ただ、どんな理由・事情があるにせよ、パキスタンのタリバン支援を断つことがアフガニスタンでの米軍勝利の最大の近道であることは素人的にも明白に思われましたが、それでもアメリカが多大な犠牲者をアフガニスタンで出しながら、結局パキスタンの「二股関係」を止めさせることができなかったというのは不思議なことです。

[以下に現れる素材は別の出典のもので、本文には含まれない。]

/-- The page holds a pending value (SHADOW_PEND, R95, R147). -/
def pagePending (s : State) (p : Nat) : Bool :=
  s.shadow.any (fun e => e.1 / 0x10000 == p) || s.routesPend.any (fun e => routePage e.1 == p) ||
  s.weightsPend.any (fun e => weightPage e.1 == p) || s.routeBasePend.any (fun e => pgFAB e.1 == p)

/-- A register as the quench would leave it: pending where its page is selected. -/
def qv (s : State) (p off : Nat) : Nat := if s.qSelected p s.quench.gmask then s.shadowOrLive p off else s.reg p off

/-- A field as the quench would leave it. -/
def qf (s : State) (p : Nat) (f : FRef) : Nat := bits (s.qv p f.off) f.lo f.width
def qflag (s : State) (p : Nat) (f : FRef) : Bool := s.qf p f == 1

/-- A page-aligned address pair as the quench would leave it. -/
def qAddr (s : State) (p lo hi : Nat) : Nat := bits (s.qv p hi) 0 20 * 2 ^ 32 + bits (s.qv p lo) 12 20 * 2 ^ 12

/-! ### The checks of each block: offsets of the registers found invalid -/

/-- R646: PWR and TIME. -/
def badPwr (s : State) : List Nat :=
  let pl := s.qf pgPWR Fld.PWR_LIMIT_PLIMIT
  let fc := s.qf pgPWR Fld.PWR_LIMIT_FCAP
  let fl := s.qf pgPWR Fld.PWR_FLOOR_FLOOR
  (if 300 ≤ pl && pl ≤ 1100 && fc ≤ 3400 && fc % 25 == 0 then [] else [Reg.PWR_LIMIT]) ++
  (if 800 ≤ fl && fl ≤ fc && fl % 25 == 0 then [] else [Reg.PWR_FLOOR])
def badTime (s : State) : List Nat :=
  let v := s.qf pgTIME Fld.TIME_CFG_SYNC_MS
  if 1 ≤ v && v ≤ 100 then [] else [Reg.TIME_CFG]

/-- R711: EVT and FB. -/
def badEvt (s : State) : List Nat :=
  if s.qf pgEVT Fld.EVT_STORM_CFG_COUNT == 0 || s.qf pgEVT Fld.EVT_STORM_CFG_WINDOW == 0 || s.qf pgEVT Fld.EVT_STORM_CFG_HOLDOFF == 0
  then [Reg.EVT_STORM_CFG] else []
def badFb (s : State) : List Nat :=
  let l := s.qf pgFB Fld.FB_RING_BASE_LO_LOG2
  if 6 ≤ l && l ≤ 16 && tableOk (s.qAddr pgFB Reg.FB_RING_BASE_LO Reg.FB_RING_BASE_HI) (32 * 2 ^ l) then [] else [Reg.FB_RING_BASE_LO]

/-- A route entry as the quench would leave it. -/
def routeQ (s : State) (src dst : Nat) : Nat :=
  if s.qSelected (pgFAB (src / 32)) s.quench.gmask then s.routeProp src dst else s.route src dst

/-- R126, R127: the invalid routes of a page, in order of source and destination, with their reasons. Entries of a Beymos-supplied set are
valid (R128; log 137), so those that hold or are to hold another value are looked at. -/
def badRoutes (s : State) (p : Nat) : List (Nat × Nat × Nat) :=
  let keys := ((s.routes ++ s.routesPend).map (·.1)).filter fun k => routePage k == p
  ((keys.eraseDups.mergeSort (· ≤ ·)).map fun k => (k / 256, k % 256, routeReason (k / 256) (k % 256) (s.routeQ (k / 256) (k % 256)))).filter
    fun e => e.2.2 != 0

やはり「核保有国」にかけることができる圧力には限界があるということでしょうか。

いずれにしてもアメリカにとって、今後のアフガニスタン・タリバン統治の方向性に影響を与えるうえで、パキスタンが有するタリバンへの影響力は依然として重要になります。パキスタンは「我々のアフガニスタンへの影響力は低下している。もはやタリバンをコントロールできない」と繰り返してはいますが・・・

****米、対パキスタン関係を検証へ アフガンでの役割巡り=国務長官****
ブリンケン米国務長官は13日、数週間内に対パキスタン関係を検証し、アフガニスタンの将来においてパキスタンに果たしてほしい役割を明確化する考えを示した。

イスラム主義組織タリバンが先月、アフガニスタンを制圧し、米国が支援してきたアフガン政府が崩壊して以来初めての議会証言でブリンケン氏は、パキスタンには「数多くの関心事があり、一部は米国の関心事と対立している」と指摘、タリバン構成員をかくまっていることなどを挙げた。

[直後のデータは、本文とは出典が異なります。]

/-- A private read of MB_STAT by the BMC (R663). -/
def bmcRead (s : State) : State :=
  let v := setBits (s.reg pgSMITH Reg.MB_STAT) 0 1 (b2n s.mbBusy)
  match s.smith.bmcBusy with
  | none => s.modSmith fun x => { x with bmcData := v }
  | some (code, tag) =>
    s.modSmith fun x => { x with bmcBusy := none, bmcData := setBits (setBits (setBits v 4 3 3) 8 8 tag) 16 8 code }

end State

/-- PING (R664). -/
def execPing (bmc : Bool) (tag : Nat) (args : List Nat) (s : State) : Host.Outcome State Fault Refusal := s.act (·.mailbox bmc 0x01 tag args)
/-- MB_UNKNOWN_CMD (R664): a code the table does not list, or one its client may not send. -/
def execMbUnknownCmd (bmc : Bool) (code tag : Nat) (args : List Nat) (s : State) : Host.Outcome State Fault Refusal :=
  s.act fun s => if bitN (State.mbClients (code % 256)) (b2n bmc) then s else s.mailbox bmc code tag args
/-- PROFILE_NEXT (R44). -/
def execProfileNext (bmc : Bool) (tag : Nat) (args : List Nat) (s : State) : Host.Outcome State Fault Refusal :=
  s.act (·.mailbox bmc 0x02 tag args)
/-- PROFILE_LIVE (R48). -/
def execProfileLive (bmc : Bool) (tag : Nat) (args : List Nat) (s : State) : Host.Outcome State Fault Refusal :=
  s.act (·.mailbox bmc 0x03 tag args)
/-- PROFILE_WRITE (R654). -/
def execProfileWrite (bmc : Bool) (tag : Nat) (args : List Nat) (s : State) : Host.Outcome State Fault Refusal :=
  s.act (·.mailbox bmc 0x04 tag args)
/-- WARM_RESET (R660). -/
def execWarmReset (bmc : Bool) (tag : Nat) (args : List Nat) (s : State) : Host.Outcome State Fault Refusal :=
  s.act (·.mailbox bmc 0x08 tag args)
/-- POWER_OFF (R629). -/
def execPowerOff (bmc : Bool) (tag : Nat) (args : List Nat) (s : State) : Host.Outcome State Fault Refusal :=
  s.act (·.mailbox bmc 0x09 tag args)
/-- BANKED_ENTER (R624). -/
def execBankedEnter (bmc : Bool) (tag : Nat) (args : List Nat) (s : State) : Host.Outcome State Fault Refusal :=
  s.act (·.mailbox bmc 0x0A tag args)
/-- SITE_OFFLINE (R667). -/
def execSiteOffline (bmc : Bool) (tag : Nat) (args : List Nat) (s : State) : Host.Outcome State Fault Refusal :=
  s.act (·.mailbox bmc 0x10 tag args)
/-- SITE_ONLINE (R669). -/
def execSiteOnline (bmc : Bool) (tag : Nat) (args : List Nat) (s : State) : Host.Outcome State Fault Refusal :=
  s.act (·.mailbox bmc 0x11 tag args)
/-- MODULE_RETIRE (R671). -/
def execModuleRetire (bmc : Bool) (tag : Nat) (args : List Nat) (s : State) : Host.Outcome State Fault Refusal :=
  s.act (·.mailbox bmc 0x12 tag args)
/-- MODULE_REPAIR (R671). -/
def execModuleRepair (bmc : Bool) (tag : Nat) (args : List Nat) (s : State) : Host.Outcome State Fault Refusal :=
  s.act (·.mailbox bmc 0x13 tag args)
/-- ROUTE_SWAP (R673). -/
def execRouteSwap (bmc : Bool) (tag : Nat) (args : List Nat) (s : State) : Host.Outcome State Fault Refusal :=
  s.act (·.mailbox bmc 0x14 tag args)
/-- FW_STAGE (R674). -/
def execFwStage (bmc : Bool) (tag : Nat) (args : List Nat) (s : State) : Host.Outcome State Fault Refusal :=
  s.act (·.mailbox bmc 0x18 tag args)
/-- FW_ACTIVATE (R674). -/
def execFwActivate (bmc : Bool) (tag : Nat) (args : List Nat) (s : State) : Host.Outcome State Fault Refusal :=
  s.act (·.mailbox bmc 0x19 tag args)
/-- SMITH_RESTART (R647). -/
def execSmithRestart (bmc : Bool) (tag : Nat) (args : List Nat) (s : State) : Host.Outcome State Fault Refusal :=
  s.act (·.mailbox bmc 0x1A tag args)
/-- CHAN_SPARE (R370). -/
def execChanSpare (bmc : Bool) (tag : Nat) (args : List Nat) (s : State) : Host.Outcome State Fault Refusal :=
  s.act (·.mailbox bmc 0x20 tag args)
/-- HEARTH_OFFLINE (R343). -/
def execHearthOffline (bmc : Bool) (tag : Nat) (args : List Nat) (s : State) : Host.Outcome State Fault Refusal :=
  s.act (·.mailbox bmc 0x21 tag args)
/-- HEARTH_ONLINE (R344). -/
def execHearthOnline (bmc : Bool) (tag : Nat) (args : List Nat) (s : State) : Host.Outcome State Fault Refusal :=
  s.act (·.mailbox bmc 0x22 tag args)
/-- PORT_MODE (R526). -/
def execPortMode (bmc : Bool) (tag : Nat) (args : List Nat) (s : State) : Host.Outcome State Fault Refusal :=
  s.act (·.mailbox bmc 0x28 tag args)
/-- EMBER_RELEASE (R541). -/
def execEmberRelease (bmc : Bool) (tag : Nat) (args : List Nat) (s : State) : Host.Outcome State Fault Refusal :=
  s.act (·.mailbox bmc 0x30 tag args)
/-- VOTE (R664). -/
def execVote (bmc : Bool) (tag : Nat) (args : List Nat) (s : State) : Host.Outcome State Fault Refusal := s.act (·.mailbox bmc 0x38 tag args)

/-- SITE_QUIESCE_DONE (R667). -/
def execSiteQuiesceDone (s : State) : Host.Outcome State Fault Refusal := s.act (·.siteQuiesceDone)
/-- SITE_DRAIN_DONE (R667). -/
def execSiteDrainDone (s : State) : Host.Outcome State Fault Refusal := s.act (·.siteDrainDone)
/-- RECALL_DONE (R667). -/
def execRecallDone (s : State) : Host.Outcome State Fault Refusal := s.act (·.recallDone)
/-- ALTERNATE_ROUTE_APPLY (R671). -/
def execAlternateRouteApply (site m : Nat) (s : State) : Host.Outcome State Fault Refusal :=
  s.act fun s => if site < 16 && m < 4 then s.alternateApply site m else s
/-- ROUTE_QUIESCE_DONE (R672). -/
def execRouteQuiesceDone (s : State) : Host.Outcome State Fault Refusal := s.act (·.routeQuiesceDone)
/-- ROUTE_QUIESCE_TIMEOUT (R672). -/
def execRouteQuiesceTimeout (s : State) : Host.Outcome State Fault Refusal := s.act (·.routeQuiesceTimeout)
/-- FW_TRIAL_TIMEOUT (R675). -/
def execFwTrialTimeout (s : State) : Host.Outcome State Fault Refusal := s.act (·.fwTrialTimeout)
/-- SMITH_WATCHDOG (R648). -/
def execSmithWatchdog (s : State) : Host.Outcome State Fault Refusal := s.act fun s => if s.smith.running then s.smithDown else s
/-- SMITH_RESUME (R649). -/
def execSmithResume (s : State) : Host.Outcome State Fault Refusal := s.act fun s => if s.power.bootFail then s else s.smithResume
/-- BANKED_CLEAN_DONE (R625): the CLEAN has ended; PACE is restored. -/
def execBankedCleanDone (s : State) : Host.Outcome State Fault Refusal :=
  s.act fun s =>
    if s.power.bank == 1 && s.smith.running && !s.flag (pgHRTH 0) Fld.ROP_STAT_BUSY then
      (s.put (pgHRTH 0) Fld.ROP_CFG_PACE s.power.pace).modPower fun p => { p with bank := 2 }
    else s
/-- SELF_REFRESH_DONE (R384). -/
def execSelfRefreshDone (s : State) : Host.Outcome State Fault Refusal :=
  s.act fun s =>
    if s.power.bank == 2 && s.mem.wr.isEmpty && s.mem.rowCur.isEmpty then
      let s := { s with mem := { s.mem with debt := [], repay := [] } }
      let s := forAll (List.range 24) (fun n s => s.put (pgMC n) Fld.MC_STAT_SR 1) s
      s.modPower fun p => { p with bank := 3, bankSince := s.time }
    else s
/-- BANKED_COMMIT_END (R625, R626): 15 ns after the window began. -/
def execBankedCommitEnd (s : State) : Host.Outcome State Fault Refusal :=
  s.act fun s =>
    if s.power.bank == 3 && s.power.bankSince + 15 ≤ s.time then
      let level := s.power.level
      let s := (s.put pgPWR Fld.PWR_STAT_STATE 2).modPower fun p => { p with bank := 0, bankSince := s.time, level := false }
      let s := if s.smith.op == some 0x0A then s.mbEnd 0 else s
      if level then s.leaveBanked false 0 else s
    else s
/-- BANKED_EXIT_DONE (R627); the 20 us of an interrupt message did not run since Banked began (R692). -/
def execBankedExitDone (s : State) : Host.Outcome State Fault Refusal :=
  s.act fun s =>
    if s.get pgPWR Fld.PWR_STAT_STATE == 3 then
      let s := forAll (List.range 24) (fun n s => s.put (pgMC n) Fld.MC_STAT_SR 0) s
      let s := { s with sites := s.sites.map fun (x : Site) => { x with intr := x.intr.map fun (y : IntrMsg) =>
        { y with since := y.since + (s.time - max y.since s.power.bankSince) } } }
      (List.range 16).foldl (fun s i => s.intrPump i) (s.put pgPWR Fld.PWR_STAT_STATE 0)
    else s
/-- BMC_HEARTBEAT (R652, R676): an In-Band Interrupt, every 100 ms; where no image booted, the boot ROM sends it. -/
def execBmcHeartbeat (s : State) : Host.Outcome State Fault Refusal :=
  s.act fun s =>
    if (s.smith.running || s.power.bootFail) && s.smith.beat + 100000000 ≤ s.time then
      s.modSmith fun x => { x with beat := s.time, ibi := some s.bmcState }
    else s
/-- BMC_MB_STAT_READ (R663). -/
def execBmcMbStatRead (s : State) : Host.Outcome State Fault Refusal := s.act fun s => if s.smith.running then s.bmcRead else s
/-- PLAT_UPDATE (R659, R767): Smith firmware updates the Plat, and goes on with an operation whose wait has ended. -/
def execPlatUpdate (s : State) : Host.Outcome State Fault Refusal := s.act fun s => s.smithPoll.platUpdate
/-- START_RECEIVED (R657): a Qorsy C32 takes its start PA. -/
def execStartReceived (site m pa : Nat) (w : List (List Nat)) (s : State) : Host.Outcome State Fault Refusal :=
  s.actDom (·.lmWhen site m .die [4] 0x63 [pa] w fun a s => s.modDie site fun d => { d with start := some (nthD a 0 0) })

議員にパキスタンとの関係を見直す時ではないかと問われ、ブリンケン氏は近く見直しを行うと表明。

「数日あるいは数週間内に検討する課題の1つになるだろう。パキスタンが過去20年間果たしてきた役割だけでなく、今後の数年に同国に果たして欲しい役割やどのようにすれば果たしてもらえるかについてを検証する」と述べた。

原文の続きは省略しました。